Kickboxing is not bad for your joints if you’re participating in cardio kickboxing. If you’re sparring or competing, Science shows that people who train less are more likely to sustain injuries. Generally Speaking, kickboxing strengthens the muscles, ligaments, and tendons which surround your joints.
Kickboxing is a general term given to a group of combat sport disciplines that typically involve punches and kicks, and in some rule sets also knees and elbows. In competition the objective is for fighters to out-stike their opponent to a point where they are physically unable to continue or, at the fights timed conclusion, a panel of judges award victory to the fighter they deem superior.
Given the violent nature of the sport it is understandable that anybody considering participating in kickboxing would have concerns about the effect that this may have on their body. The assumption is often that the effect is a negative one, and that participating in kickboxing will take its toll on your joints.
But is this assumption correct? Is kickboxing bad for your joints?
In order to answer this question we must first define what participating in kickboxing means to you as an individual. Do you wish to train only, or is your intention to compete?
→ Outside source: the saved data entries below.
/-! ## OPEN, CLOSE, GET_STATUS (44_control_surface.md) -/

/-- R282: OPEN, its effect and its events in order, its fault, its frame. It completes when no hook is supplied or the hook
returns. -/
def Obligations.OpenCreatesSession : Prop :=
  (∀ s : State, ready s → s.sessionOpen = false → (s.cfg.powerOnHook = true → s.hookReturns = true) →
    exec .openSession s = .next
      { completed s .openSession (if s.cfg.powerOnHook then [.hook .powerOn] else []) .ok s.writeAnswers s.readAnswers with
        sessionOpen := true, transport := s.attached, initialized := false, mode := none }) ∧
  (∀ s : State, ready s → s.sessionOpen = true → exec .openSession s = .next { s with fault := some .sessionOpen }) ∧
  (∀ c : Cfg, encode c .openSession = .frame .host [0x01])

/-- R284: CLOSE, its effect and its events in order, its fault, its frame. -/
def Obligations.CloseEndsSession : Prop :=
  (∀ s : State, readyInSession s → (s.cfg.powerOffHook = true → s.hookReturns = true) →
    exec .closeSession s = .next
      { completed s .closeSession (if s.cfg.powerOffHook then [.hook .powerOff] else []) .ok s.writeAnswers s.readAnswers with
        sessionOpen := false, transport := false, initialized := false, mode := none }) ∧
  (∀ s : State, ready s → s.sessionOpen = false → exec .closeSession s = .next { s with fault := some .noSession }) ∧
  (∀ c : Cfg, encode c .closeSession = .frame .host [0x02])

/-- R286: GET_STATUS, always `Ok`, its two events and nothing else, its fault, its frame. -/
def Obligations.GetStatusReadsNothing : Prop :=
  (∀ s : State, readyInSession s →
    exec .getStatus s = .next (completed s .getStatus [] .ok s.writeAnswers s.readAnswers)) ∧
  (∀ s : State, ready s → s.sessionOpen = false → exec .getStatus s = .next { s with fault := some .noSession }) ∧
  (∀ c : Cfg, encode c .getStatus = .frame .host [0x11])

/-- A supplied hook that does not return leaves the RSE in OPEN or CLOSE with `S.busy` true and no step; when it returns, the
next step ends the command as if it had returned at once (R283, 60_exceptions.md R332). -/
def Obligations.HookThatDoesNotReturnHolds : Prop :=
  ∀ (s : State) (i : Instr),
    ready s → s.port = none → s.hookReturns = false →
    ((i = .openSession ∧ s.sessionOpen = false ∧ s.cfg.powerOnHook = true) ∨
      (i = .closeSession ∧ s.sessionOpen = true ∧ s.cfg.powerOffHook = true)) →
    ∃ t, exec i s = .next t ∧ t.busy = true ∧ step t = .fault .awaitingHook ∧
      ∃ u, step { t with hookReturns := true } = .next u ∧ exec i { s with hookReturns := true } = .next u

/-! ## READ_REG and WRITE_REG (40_bus_transport.md) -/

/-- R140 and R141: one transaction and no retry; the value read, or TransferError at once, or NoDevice with no event at all.
No field of `S` changes. -/
def Obligations.ReadRegOutcomes : Prop :=
  ∀ (s : State) (a : Word), ready s →
    (s.transport = true → ∀ (d0 d1 : Byte) (rs : List ReadAnswer), s.readAnswers = .ack d0 d1 :: rs →
      exec (.readReg a) s = .next
        (completed s (.readReg a) [.rd a (some (be16 d0 d1))] (.okValue (be16 d0 d1)) s.writeAnswers rs)) ∧
    (s.transport = true → ∀ rs : List ReadAnswer, s.readAnswers = .nak :: rs →
      exec (.readReg a) s = .next
        (completed s (.readReg a) [.rd a none] (.fail .transferError) s.writeAnswers rs)) ∧
    (s.transport = false →
      exec (.readReg a) s = .next (completed s (.readReg a) [] (.fail .noDevice) s.writeAnswers s.readAnswers)) ∧
    encode s.cfg (.readReg a) = .frame .internal (0x20 :: bytes16 a)

/-- R143 to R148: `j` refused attempts and an acknowledged one, with `j` up to the retries of the configuration; all `1 + N`
refused; no transport. One log and one delay between two attempts, none before the first or after the last. -/
def Obligations.WriteRegOutcomes : Prop :=
  ∀ (s : State) (a v : Word), ready s →
    (s.transport = true → ∀ (j : Nat) (ws : List WriteAnswer), j ≤ s.cfg.writeRetries.toNat →
      s.writeAnswers = List.replicate j .nak ++ .ack :: ws →
      exec (.writeReg a v) s = .next
        (completed s (.writeReg a v) (ackedAfter s.cfg a v j) .ok ws s.readAnswers)) ∧
    (s.transport = true → ∀ ws : List WriteAnswer, s.writeAnswers = failingAnswers s.cfg ++ ws →
      exec (.writeReg a v) s = .next
        (completed s (.writeReg a v) (failedWrite s.cfg a v) (.fail .transferError) ws s.readAnswers)) ∧
    (s.transport = false →
      exec (.writeReg a v) s = .next
        (completed s (.writeReg a v) [] (.fail .noDevice) s.writeAnswers s.readAnswers)) ∧
    encode s.cfg (.writeReg a v) = .frame .internal (0x21 :: bytes16 a ++ bytes16 v)

/-- R62, R64 and R65: a register write is the one 4-byte frame, address then value, each most significant byte first; a
register read sends the 2 bytes of its address and assembles the 2 it receives, the first most significant; both go to the
one device. -/
def Obligations.TransferBytes : Prop :=
  ∀ (c : Cfg) (a v : Word) (o : WriteAnswer) (d0 d1 : Byte),
    (∃ b0 b1 b2 b3 : Byte, ∃ r, transfer c (.wr a v o) = some ⟨c.devAddr, [b0, b1, b2, b3], r⟩ ∧
      a.toNat = b0.toNat * 256 + b1.toNat ∧ v.toNat = b2.toNat * 256 + b3.toNat) ∧
    (be16 d0 d1).toNat = d0.toNat * 256 + d1.toNat ∧
    (∃ b0 b1 : Byte, transfer c (.rd a (some (be16 d0 d1))) = some ⟨c.devAddr, [b0, b1], some [d0, d1]⟩ ∧
      a.toNat = b0.toNat * 256 + b1.toNat)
It is undoubtedly apparent that the risk of sustaining injury is significantly increased during full-contact competition.
What Science Says about Kickboxing & Its Effects on Your Joints
A recent study [source] investigated the prevalence of injuries among combat sports athletes over 12 months and, though there were many, an overwhelmingly high percentage of the injuries sustained to the joints and otherwise were the cause of external factors i.e. absorbing strikes from an opponent.
This same study also discovered that the injury rate among participants who trained less frequently was significantly higher than than in those who trained more regularly. So, based on these findings, it would be incorrect to assume that simply exposing yourself to kickboxing related exercise puts you at risk of injury when, in fact, this is inaccurate.
Not only is it NOT considered to be bad for your joints, there is plentiful evidence to suggest that kickboxing has a positive effect on your joints. Exercising in general is known to improve a wide range of bodily functions including the strengthening of the muscles, ligaments, and tendons which surround joints. When these tissues are strong, they act like a brace to stabilize and protect your joints, and kickboxing has been found to be one of the more advantageous types of exercise when compared to other, more generic, training regimes [source].
When considering this it is only logical that, not only should kickboxing not be not be avoided for fear of negative effects on the joints, but actually sought after in pursuit of the potential benefits!
I believe the idea that kickboxing is bad for your joints to be unfounded and derived from the nature of its competition. Competing is an optional part of the kickboxing journey and for those of you who choose to compete, we commend you!
But for those who don’t, you don’t have to want to become the heavyweight champion of the world to let kickboxing benefit your life. In a controlled training environment, provided you undergo a sufficient warm up prior to participation and train within realms of your own ability, just like every other sport, kickboxing is only going to improve your physical ability!